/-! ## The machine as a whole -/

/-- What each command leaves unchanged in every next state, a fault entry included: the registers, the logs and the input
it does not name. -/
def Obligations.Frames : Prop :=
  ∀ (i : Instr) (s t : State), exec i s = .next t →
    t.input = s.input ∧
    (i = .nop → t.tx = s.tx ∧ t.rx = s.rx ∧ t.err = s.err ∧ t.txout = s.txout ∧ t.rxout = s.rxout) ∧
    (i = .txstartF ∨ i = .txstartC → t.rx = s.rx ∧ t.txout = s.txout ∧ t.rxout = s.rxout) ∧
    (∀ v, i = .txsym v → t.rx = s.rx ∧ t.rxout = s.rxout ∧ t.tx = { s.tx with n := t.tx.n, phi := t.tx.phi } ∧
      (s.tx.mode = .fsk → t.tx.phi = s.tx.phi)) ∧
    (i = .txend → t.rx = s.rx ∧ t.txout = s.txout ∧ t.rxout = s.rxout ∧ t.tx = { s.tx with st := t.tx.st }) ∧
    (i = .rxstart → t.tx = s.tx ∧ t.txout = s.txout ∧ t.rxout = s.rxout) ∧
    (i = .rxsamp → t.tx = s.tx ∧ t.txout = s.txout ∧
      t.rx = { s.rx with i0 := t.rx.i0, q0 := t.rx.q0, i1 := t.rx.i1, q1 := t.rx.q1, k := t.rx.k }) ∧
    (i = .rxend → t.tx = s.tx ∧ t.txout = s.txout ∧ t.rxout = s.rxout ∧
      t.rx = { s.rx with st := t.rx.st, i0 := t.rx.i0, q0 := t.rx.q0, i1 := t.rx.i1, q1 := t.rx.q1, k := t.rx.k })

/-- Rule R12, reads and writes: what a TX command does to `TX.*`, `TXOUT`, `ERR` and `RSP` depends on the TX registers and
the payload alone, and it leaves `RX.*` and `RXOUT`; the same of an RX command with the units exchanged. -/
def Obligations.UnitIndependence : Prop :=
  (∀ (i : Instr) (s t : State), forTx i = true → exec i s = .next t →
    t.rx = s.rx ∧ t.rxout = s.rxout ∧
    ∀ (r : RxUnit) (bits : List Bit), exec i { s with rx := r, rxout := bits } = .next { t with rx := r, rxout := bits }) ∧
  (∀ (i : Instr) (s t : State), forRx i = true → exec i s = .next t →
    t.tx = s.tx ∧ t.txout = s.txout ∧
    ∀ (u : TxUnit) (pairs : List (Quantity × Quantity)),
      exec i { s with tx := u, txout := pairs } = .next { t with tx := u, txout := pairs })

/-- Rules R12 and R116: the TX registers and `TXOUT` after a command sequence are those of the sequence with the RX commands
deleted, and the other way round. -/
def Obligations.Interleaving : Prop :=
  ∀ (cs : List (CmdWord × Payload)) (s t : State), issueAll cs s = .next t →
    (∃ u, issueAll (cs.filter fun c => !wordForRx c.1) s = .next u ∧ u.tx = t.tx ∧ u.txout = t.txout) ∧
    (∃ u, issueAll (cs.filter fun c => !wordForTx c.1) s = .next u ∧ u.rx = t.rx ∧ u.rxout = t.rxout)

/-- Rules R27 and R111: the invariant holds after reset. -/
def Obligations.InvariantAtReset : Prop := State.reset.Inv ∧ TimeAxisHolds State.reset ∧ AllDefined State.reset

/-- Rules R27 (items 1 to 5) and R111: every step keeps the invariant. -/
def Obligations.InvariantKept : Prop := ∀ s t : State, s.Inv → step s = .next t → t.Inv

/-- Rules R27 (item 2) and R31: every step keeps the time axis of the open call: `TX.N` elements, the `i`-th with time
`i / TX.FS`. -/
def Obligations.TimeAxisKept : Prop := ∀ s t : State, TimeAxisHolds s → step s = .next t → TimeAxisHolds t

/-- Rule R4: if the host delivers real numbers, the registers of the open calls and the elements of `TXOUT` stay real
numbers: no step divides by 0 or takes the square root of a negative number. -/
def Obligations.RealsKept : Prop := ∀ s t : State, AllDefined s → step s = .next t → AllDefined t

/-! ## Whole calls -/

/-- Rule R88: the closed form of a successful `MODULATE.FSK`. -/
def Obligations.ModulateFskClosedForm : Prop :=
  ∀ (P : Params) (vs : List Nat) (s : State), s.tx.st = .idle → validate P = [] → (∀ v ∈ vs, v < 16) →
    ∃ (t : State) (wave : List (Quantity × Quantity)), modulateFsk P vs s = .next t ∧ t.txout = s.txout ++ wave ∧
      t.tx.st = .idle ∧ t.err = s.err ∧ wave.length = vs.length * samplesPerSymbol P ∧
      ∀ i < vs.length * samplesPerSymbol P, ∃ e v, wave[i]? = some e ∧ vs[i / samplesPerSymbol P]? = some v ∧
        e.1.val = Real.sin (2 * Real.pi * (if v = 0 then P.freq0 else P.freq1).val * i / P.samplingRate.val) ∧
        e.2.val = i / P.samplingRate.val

——————

Task details: From the listing above, pick out every line containing "samplesPerSymbol".

Task solution:
      t.tx.st = .idle ∧ t.err = s.err ∧ wave.length = vs.length * samplesPerSymbol P ∧
      ∀ i < vs.length * samplesPerSymbol P, ∃ e v, wave[i]? = some e ∧ vs[i / samplesPerSymbol P]? = some v ∧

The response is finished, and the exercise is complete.